[The records — start]

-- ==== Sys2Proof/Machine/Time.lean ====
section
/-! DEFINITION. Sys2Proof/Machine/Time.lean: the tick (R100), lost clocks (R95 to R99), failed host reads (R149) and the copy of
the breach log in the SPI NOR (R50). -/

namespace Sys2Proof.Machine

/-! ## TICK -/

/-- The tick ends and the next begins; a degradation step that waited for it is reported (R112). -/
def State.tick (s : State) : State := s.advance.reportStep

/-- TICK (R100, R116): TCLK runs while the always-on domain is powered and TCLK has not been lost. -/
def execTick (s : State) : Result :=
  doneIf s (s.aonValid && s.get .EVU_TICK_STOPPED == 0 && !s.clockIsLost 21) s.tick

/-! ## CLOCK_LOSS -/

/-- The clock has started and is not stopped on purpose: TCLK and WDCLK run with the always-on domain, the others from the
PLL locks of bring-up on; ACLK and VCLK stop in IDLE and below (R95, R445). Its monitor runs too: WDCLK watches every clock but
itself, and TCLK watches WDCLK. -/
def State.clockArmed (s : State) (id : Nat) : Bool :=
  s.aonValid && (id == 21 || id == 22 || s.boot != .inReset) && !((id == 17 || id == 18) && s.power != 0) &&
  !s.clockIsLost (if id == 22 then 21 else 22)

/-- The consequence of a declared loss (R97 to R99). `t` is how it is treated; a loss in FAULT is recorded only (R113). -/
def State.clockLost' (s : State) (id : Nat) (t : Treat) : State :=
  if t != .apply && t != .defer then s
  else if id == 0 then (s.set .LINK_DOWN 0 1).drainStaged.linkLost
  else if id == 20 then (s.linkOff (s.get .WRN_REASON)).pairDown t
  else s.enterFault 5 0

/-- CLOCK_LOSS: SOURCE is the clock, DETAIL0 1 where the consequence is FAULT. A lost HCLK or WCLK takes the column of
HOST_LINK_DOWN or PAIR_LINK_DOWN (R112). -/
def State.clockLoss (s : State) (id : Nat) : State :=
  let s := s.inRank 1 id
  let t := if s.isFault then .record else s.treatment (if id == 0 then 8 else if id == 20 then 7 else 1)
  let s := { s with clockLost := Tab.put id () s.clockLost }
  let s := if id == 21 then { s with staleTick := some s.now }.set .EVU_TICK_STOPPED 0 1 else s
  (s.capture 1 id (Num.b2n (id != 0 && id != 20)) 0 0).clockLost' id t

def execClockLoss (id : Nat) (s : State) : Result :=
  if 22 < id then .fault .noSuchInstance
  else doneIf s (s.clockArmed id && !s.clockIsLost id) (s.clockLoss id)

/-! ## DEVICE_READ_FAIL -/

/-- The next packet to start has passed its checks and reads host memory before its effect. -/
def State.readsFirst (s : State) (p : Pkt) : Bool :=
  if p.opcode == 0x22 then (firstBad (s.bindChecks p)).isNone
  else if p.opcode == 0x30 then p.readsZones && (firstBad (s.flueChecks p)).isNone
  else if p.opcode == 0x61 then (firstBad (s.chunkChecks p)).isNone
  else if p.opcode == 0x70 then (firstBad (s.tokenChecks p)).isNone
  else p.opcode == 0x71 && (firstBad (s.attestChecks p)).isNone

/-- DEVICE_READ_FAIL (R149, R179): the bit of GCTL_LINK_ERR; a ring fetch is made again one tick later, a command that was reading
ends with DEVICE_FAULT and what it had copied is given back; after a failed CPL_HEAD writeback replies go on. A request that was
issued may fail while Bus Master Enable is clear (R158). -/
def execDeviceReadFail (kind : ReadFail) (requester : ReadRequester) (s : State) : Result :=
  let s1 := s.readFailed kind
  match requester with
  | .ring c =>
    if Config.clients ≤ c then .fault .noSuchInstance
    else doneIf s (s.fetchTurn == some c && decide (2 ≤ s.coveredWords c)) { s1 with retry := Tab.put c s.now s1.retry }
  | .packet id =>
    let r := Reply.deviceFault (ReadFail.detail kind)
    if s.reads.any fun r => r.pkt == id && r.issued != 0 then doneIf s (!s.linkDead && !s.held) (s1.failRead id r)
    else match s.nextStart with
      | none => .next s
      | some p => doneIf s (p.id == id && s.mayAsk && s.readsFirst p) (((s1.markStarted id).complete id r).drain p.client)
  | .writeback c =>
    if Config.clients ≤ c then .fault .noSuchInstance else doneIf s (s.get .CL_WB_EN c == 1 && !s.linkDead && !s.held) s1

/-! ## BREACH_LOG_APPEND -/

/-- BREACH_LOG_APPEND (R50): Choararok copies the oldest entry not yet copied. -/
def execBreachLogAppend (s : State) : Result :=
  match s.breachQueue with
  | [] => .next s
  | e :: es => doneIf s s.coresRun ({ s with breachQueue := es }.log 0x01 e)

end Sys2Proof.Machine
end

[The records — finish]

● **Exercise objective**: Each line of the data above is to be duplicated exactly.

● **Exercise answer**:
-- ==== Sys2Proof/Machine/Time.lean ====
section
/-! DEFINITION. Sys2Proof/Machine/Time.lean: the tick (R100), lost clocks (R95 to R99), failed host reads (R149) and the copy of
the breach log in the SPI NOR (R50). -/

namespace Sys2Proof.Machine

/-! ## TICK -/

/-- The tick ends and the next begins; a degradation step that waited for it is reported (R112). -/
def State.tick (s : State) : State := s.advance.reportStep

/-- TICK (R100, R116): TCLK runs while the always-on domain is powered and TCLK has not been lost. -/
def execTick (s : State) : Result :=
  doneIf s (s.aonValid && s.get .EVU_TICK_STOPPED == 0 && !s.clockIsLost 21) s.tick

/-! ## CLOCK_LOSS -/

/-- The clock has started and is not stopped on purpose: TCLK and WDCLK run with the always-on domain, the others from the
PLL locks of bring-up on; ACLK and VCLK stop in IDLE and below (R95, R445). Its monitor runs too: WDCLK watches every clock but
itself, and TCLK watches WDCLK. -/
def State.clockArmed (s : State) (id : Nat) : Bool :=
  s.aonValid && (id == 21 || id == 22 || s.boot != .inReset) && !((id == 17 || id == 18) && s.power != 0) &&
  !s.clockIsLost (if id == 22 then 21 else 22)

/-- The consequence of a declared loss (R97 to R99). `t` is how it is treated; a loss in FAULT is recorded only (R113). -/
def State.clockLost' (s : State) (id : Nat) (t : Treat) : State :=
  if t != .apply && t != .defer then s
  else if id == 0 then (s.set .LINK_DOWN 0 1).drainStaged.linkLost
  else if id == 20 then (s.linkOff (s.get .WRN_REASON)).pairDown t
  else s.enterFault 5 0

/-- CLOCK_LOSS: SOURCE is the clock, DETAIL0 1 where the consequence is FAULT. A lost HCLK or WCLK takes the column of
HOST_LINK_DOWN or PAIR_LINK_DOWN (R112). -/
def State.clockLoss (s : State) (id : Nat) : State :=
  let s := s.inRank 1 id
  let t := if s.isFault then .record else s.treatment (if id == 0 then 8 else if id == 20 then 7 else 1)
  let s := { s with clockLost := Tab.put id () s.clockLost }
  let s := if id == 21 then { s with staleTick := some s.now }.set .EVU_TICK_STOPPED 0 1 else s
  (s.capture 1 id (Num.b2n (id != 0 && id != 20)) 0 0).clockLost' id t

def execClockLoss (id : Nat) (s : State) : Result :=
  if 22 < id then .fault .noSuchInstance
  else doneIf s (s.clockArmed id && !s.clockIsLost id) (s.clockLoss id)

/-! ## DEVICE_READ_FAIL -/

/-- The next packet to start has passed its checks and reads host memory before its effect. -/
def State.readsFirst (s : State) (p : Pkt) : Bool :=
  if p.opcode == 0x22 then (firstBad (s.bindChecks p)).isNone
  else if p.opcode == 0x30 then p.readsZones && (firstBad (s.flueChecks p)).isNone
  else if p.opcode == 0x61 then (firstBad (s.chunkChecks p)).isNone
  else if p.opcode == 0x70 then (firstBad (s.tokenChecks p)).isNone
  else p.opcode == 0x71 && (firstBad (s.attestChecks p)).isNone

/-- DEVICE_READ_FAIL (R149, R179): the bit of GCTL_LINK_ERR; a ring fetch is made again one tick later, a command that was reading
ends with DEVICE_FAULT and what it had copied is given back; after a failed CPL_HEAD writeback replies go on. A request that was
issued may fail while Bus Master Enable is clear (R158). -/
def execDeviceReadFail (kind : ReadFail) (requester : ReadRequester) (s : State) : Result :=
  let s1 := s.readFailed kind
  match requester with
  | .ring c =>
    if Config.clients ≤ c then .fault .noSuchInstance
    else doneIf s (s.fetchTurn == some c && decide (2 ≤ s.coveredWords c)) { s1 with retry := Tab.put c s.now s1.retry }
  | .packet id =>
    let r := Reply.deviceFault (ReadFail.detail kind)
    if s.reads.any fun r => r.pkt == id && r.issued != 0 then doneIf s (!s.linkDead && !s.held) (s1.failRead id r)
    else match s.nextStart with
      | none => .next s
      | some p => doneIf s (p.id == id && s.mayAsk && s.readsFirst p) (((s1.markStarted id).complete id r).drain p.client)
  | .writeback c =>
    if Config.clients ≤ c then .fault .noSuchInstance else doneIf s (s.get .CL_WB_EN c == 1 && !s.linkDead && !s.held) s1

/-! ## BREACH_LOG_APPEND -/

/-- BREACH_LOG_APPEND (R50): Choararok copies the oldest entry not yet copied. -/
def execBreachLogAppend (s : State) : Result :=
  match s.breachQueue with
  | [] => .next s
  | e :: es => doneIf s s.coresRun ({ s with breachQueue := es }.log 0x01 e)

end Sys2Proof.Machine
end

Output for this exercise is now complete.